Task details. From the listing below, extract every line containing "crec".
[Opening Input data section]
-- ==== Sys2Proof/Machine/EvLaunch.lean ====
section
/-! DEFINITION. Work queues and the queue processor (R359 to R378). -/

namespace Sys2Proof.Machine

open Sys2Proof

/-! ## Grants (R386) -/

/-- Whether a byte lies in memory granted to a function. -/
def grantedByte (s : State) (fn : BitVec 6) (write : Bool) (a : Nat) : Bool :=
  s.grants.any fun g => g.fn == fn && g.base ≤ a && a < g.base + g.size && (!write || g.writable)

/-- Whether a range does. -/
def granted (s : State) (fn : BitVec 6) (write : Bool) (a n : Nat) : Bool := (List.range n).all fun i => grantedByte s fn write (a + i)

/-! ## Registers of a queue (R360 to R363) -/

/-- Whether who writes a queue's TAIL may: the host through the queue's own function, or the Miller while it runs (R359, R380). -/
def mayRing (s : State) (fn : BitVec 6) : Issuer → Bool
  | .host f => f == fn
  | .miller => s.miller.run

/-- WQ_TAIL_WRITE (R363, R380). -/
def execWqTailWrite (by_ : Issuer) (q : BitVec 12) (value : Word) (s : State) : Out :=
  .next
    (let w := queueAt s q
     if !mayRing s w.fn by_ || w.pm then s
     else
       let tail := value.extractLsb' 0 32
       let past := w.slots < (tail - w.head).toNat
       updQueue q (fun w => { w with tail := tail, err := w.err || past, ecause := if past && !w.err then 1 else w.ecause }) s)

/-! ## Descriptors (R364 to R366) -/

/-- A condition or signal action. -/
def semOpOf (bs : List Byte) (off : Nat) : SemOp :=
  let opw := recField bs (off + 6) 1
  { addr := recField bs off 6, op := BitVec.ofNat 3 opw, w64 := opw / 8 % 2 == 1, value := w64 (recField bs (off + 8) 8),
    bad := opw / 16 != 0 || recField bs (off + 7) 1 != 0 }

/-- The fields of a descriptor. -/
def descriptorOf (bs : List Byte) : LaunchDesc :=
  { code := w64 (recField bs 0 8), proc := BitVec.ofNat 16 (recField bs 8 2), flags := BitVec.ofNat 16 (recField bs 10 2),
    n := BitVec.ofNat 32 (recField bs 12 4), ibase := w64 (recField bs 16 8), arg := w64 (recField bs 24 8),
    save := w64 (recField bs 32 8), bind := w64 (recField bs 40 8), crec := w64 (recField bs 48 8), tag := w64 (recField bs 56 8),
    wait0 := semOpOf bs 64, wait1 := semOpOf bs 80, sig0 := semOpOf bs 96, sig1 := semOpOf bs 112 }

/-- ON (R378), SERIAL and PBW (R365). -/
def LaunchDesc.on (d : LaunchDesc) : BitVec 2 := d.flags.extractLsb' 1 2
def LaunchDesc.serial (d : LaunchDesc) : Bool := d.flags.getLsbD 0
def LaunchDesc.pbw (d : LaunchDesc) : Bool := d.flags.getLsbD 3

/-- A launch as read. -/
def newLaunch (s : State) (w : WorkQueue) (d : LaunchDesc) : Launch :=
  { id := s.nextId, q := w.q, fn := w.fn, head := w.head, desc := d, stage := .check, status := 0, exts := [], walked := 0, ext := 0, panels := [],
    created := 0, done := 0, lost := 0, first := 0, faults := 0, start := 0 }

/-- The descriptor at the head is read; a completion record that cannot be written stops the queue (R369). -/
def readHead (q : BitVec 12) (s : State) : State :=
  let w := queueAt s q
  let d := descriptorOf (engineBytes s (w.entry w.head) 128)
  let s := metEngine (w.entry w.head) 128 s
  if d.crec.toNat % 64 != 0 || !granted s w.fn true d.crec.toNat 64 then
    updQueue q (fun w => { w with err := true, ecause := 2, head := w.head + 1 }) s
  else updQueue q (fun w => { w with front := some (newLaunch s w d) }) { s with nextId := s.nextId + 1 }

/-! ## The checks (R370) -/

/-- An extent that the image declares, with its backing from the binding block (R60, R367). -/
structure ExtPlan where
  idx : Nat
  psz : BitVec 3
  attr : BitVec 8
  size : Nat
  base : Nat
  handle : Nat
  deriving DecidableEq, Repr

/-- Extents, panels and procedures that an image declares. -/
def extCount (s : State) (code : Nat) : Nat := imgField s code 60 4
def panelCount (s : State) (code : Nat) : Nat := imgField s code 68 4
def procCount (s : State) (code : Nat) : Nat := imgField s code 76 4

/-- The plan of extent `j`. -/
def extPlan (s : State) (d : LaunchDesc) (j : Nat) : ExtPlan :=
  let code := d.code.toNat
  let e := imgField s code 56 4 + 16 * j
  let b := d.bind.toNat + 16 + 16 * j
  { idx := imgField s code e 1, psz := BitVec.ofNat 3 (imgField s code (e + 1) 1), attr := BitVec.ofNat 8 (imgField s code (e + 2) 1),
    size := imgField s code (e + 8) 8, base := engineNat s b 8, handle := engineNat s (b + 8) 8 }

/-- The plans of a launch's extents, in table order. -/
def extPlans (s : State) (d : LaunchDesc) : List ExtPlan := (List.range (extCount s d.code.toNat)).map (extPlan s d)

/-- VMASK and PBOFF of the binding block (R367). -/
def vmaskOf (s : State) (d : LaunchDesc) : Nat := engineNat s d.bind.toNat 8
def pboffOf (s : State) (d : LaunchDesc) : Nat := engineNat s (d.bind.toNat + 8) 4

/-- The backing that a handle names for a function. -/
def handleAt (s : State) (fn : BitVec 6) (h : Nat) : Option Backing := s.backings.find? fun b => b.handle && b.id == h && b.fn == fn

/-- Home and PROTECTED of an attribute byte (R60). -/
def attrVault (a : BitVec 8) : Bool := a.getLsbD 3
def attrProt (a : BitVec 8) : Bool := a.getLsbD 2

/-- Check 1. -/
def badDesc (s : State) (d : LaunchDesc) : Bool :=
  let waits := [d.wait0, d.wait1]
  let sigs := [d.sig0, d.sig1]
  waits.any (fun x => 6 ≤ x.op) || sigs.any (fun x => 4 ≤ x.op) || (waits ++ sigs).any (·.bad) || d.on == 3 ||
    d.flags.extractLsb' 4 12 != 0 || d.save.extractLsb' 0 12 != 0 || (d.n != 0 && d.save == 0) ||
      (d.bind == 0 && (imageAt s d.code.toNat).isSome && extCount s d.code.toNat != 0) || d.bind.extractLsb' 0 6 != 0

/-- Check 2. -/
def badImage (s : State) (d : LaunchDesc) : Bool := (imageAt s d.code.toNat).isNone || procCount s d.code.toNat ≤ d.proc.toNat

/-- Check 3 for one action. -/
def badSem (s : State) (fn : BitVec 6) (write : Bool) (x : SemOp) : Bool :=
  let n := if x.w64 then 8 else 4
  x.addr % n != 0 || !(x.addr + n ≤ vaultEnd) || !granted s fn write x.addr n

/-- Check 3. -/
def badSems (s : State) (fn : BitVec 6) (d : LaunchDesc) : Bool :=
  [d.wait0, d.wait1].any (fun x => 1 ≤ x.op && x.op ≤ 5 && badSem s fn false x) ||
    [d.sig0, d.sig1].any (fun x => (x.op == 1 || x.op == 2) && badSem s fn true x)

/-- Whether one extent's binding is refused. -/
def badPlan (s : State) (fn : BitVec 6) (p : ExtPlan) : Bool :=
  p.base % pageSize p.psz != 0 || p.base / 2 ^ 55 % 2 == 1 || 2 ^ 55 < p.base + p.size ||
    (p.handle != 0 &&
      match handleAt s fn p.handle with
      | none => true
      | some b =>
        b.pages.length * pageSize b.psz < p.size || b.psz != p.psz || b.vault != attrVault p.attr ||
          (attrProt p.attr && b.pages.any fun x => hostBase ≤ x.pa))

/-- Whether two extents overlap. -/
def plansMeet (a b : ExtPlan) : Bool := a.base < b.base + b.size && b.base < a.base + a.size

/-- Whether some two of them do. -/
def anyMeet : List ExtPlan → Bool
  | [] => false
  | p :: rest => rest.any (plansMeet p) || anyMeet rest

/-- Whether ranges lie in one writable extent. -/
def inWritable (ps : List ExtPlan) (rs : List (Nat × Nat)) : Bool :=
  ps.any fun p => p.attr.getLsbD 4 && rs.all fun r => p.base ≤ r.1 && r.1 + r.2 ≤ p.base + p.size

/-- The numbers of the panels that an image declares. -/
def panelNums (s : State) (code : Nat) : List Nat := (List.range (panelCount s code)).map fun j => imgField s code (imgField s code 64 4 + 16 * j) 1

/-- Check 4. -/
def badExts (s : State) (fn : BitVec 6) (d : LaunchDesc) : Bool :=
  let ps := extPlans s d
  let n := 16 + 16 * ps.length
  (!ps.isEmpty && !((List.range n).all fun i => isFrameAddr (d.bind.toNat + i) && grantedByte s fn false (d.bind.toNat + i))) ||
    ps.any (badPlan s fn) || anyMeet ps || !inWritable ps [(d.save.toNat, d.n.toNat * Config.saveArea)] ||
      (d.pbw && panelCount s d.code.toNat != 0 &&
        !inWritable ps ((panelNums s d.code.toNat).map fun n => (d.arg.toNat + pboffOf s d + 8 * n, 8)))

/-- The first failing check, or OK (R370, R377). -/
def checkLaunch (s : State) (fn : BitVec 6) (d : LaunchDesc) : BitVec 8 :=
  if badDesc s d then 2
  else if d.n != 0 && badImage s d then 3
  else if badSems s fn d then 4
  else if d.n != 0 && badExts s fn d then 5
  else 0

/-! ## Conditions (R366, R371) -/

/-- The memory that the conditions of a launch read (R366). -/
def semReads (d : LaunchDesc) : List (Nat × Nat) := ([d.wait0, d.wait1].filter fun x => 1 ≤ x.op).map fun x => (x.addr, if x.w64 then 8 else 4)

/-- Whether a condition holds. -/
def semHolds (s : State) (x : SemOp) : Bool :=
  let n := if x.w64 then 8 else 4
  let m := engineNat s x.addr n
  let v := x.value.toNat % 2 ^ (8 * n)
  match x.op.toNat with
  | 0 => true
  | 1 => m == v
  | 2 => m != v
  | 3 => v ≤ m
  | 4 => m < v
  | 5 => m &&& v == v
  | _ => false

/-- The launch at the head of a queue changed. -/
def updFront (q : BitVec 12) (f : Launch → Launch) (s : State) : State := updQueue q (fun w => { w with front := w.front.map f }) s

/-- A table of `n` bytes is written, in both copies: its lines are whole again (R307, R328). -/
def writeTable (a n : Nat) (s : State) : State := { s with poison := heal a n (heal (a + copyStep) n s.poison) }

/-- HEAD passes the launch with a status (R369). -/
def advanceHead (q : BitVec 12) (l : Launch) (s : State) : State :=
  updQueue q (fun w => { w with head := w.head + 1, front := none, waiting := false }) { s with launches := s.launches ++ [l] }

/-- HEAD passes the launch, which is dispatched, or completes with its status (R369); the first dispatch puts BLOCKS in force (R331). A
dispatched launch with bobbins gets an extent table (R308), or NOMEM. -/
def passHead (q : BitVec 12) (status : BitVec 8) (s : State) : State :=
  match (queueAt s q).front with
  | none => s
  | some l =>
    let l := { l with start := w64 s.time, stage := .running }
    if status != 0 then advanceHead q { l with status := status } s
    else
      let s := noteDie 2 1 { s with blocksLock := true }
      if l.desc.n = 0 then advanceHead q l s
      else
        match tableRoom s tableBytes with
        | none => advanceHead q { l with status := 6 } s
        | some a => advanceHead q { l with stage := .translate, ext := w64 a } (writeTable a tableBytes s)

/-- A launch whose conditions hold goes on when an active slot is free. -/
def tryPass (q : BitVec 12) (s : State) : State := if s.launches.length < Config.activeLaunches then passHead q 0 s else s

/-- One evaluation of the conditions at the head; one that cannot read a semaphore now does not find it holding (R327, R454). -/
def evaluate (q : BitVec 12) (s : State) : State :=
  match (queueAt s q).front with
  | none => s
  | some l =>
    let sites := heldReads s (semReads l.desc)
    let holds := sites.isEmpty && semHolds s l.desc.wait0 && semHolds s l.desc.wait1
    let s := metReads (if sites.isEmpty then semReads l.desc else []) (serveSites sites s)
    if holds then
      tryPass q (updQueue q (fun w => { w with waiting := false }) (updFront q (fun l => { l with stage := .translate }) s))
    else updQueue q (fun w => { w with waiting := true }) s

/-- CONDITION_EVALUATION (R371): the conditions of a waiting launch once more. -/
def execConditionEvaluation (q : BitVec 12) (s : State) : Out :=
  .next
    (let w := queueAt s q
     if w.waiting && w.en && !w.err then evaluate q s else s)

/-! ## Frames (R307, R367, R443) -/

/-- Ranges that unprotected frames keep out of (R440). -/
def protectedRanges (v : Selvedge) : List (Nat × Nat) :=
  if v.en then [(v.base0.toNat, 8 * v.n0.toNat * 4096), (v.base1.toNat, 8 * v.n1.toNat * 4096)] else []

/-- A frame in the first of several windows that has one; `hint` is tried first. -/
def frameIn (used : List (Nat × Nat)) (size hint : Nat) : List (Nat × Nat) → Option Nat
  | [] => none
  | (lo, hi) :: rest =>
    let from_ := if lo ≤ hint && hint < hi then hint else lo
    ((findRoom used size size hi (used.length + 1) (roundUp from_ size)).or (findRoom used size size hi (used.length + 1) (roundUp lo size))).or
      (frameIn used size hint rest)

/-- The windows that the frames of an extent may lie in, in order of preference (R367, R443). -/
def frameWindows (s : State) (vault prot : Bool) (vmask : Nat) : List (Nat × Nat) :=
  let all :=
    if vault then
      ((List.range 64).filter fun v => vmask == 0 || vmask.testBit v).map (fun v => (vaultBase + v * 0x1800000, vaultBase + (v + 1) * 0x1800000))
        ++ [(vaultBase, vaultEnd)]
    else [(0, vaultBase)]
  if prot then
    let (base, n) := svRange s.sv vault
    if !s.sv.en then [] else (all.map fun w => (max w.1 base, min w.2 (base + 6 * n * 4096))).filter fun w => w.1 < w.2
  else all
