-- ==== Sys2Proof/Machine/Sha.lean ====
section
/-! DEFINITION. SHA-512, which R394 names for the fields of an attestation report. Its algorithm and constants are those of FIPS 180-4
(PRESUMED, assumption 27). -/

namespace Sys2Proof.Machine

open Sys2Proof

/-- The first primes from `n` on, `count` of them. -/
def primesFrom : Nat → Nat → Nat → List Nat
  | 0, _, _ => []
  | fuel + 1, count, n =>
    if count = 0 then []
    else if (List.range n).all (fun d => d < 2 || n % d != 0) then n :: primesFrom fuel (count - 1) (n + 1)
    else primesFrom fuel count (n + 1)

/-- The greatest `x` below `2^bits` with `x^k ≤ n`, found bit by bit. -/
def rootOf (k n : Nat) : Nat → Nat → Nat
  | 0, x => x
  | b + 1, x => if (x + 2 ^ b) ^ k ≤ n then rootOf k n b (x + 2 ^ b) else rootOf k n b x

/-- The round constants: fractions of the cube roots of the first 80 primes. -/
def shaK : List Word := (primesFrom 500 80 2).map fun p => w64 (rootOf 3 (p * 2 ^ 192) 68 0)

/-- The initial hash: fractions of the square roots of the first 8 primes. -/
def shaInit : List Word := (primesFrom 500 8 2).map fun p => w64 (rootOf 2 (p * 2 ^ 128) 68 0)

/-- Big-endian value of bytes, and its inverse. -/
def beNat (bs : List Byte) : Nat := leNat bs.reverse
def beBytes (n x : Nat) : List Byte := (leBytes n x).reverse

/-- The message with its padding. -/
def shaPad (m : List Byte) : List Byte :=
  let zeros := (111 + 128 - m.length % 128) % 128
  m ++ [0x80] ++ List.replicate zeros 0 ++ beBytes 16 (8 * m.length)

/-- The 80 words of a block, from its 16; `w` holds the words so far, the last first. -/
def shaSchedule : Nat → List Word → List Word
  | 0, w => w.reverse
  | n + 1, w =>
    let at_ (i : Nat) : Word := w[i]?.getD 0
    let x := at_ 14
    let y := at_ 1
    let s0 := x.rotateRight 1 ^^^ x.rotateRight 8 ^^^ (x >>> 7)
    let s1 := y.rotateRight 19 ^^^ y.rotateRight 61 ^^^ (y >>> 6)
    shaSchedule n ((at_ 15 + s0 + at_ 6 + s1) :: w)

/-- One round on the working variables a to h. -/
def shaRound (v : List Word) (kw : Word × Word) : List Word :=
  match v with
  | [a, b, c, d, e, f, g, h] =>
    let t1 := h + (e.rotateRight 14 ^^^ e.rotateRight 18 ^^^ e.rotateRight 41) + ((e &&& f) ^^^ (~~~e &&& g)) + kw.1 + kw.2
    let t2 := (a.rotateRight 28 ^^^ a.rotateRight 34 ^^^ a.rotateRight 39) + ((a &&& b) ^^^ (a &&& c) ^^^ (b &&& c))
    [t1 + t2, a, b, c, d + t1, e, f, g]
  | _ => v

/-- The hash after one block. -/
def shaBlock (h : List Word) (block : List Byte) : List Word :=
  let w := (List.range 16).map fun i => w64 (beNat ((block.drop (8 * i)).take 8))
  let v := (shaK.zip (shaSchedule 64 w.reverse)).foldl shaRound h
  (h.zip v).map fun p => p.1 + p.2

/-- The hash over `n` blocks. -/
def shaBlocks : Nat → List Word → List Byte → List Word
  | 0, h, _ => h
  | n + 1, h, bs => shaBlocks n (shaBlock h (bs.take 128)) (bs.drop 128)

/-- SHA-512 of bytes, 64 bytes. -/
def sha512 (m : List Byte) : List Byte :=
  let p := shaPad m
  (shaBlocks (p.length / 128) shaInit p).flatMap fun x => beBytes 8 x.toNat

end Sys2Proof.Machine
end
[Closing Input data section]
Your response.
    save := w64 (recField bs 32 8), bind := w64 (recField bs 40 8), crec := w64 (recField bs 48 8), tag := w64 (recField bs 56 8),
  if d.crec.toNat % 64 != 0 || !granted s w.fn true d.crec.toNat 64 then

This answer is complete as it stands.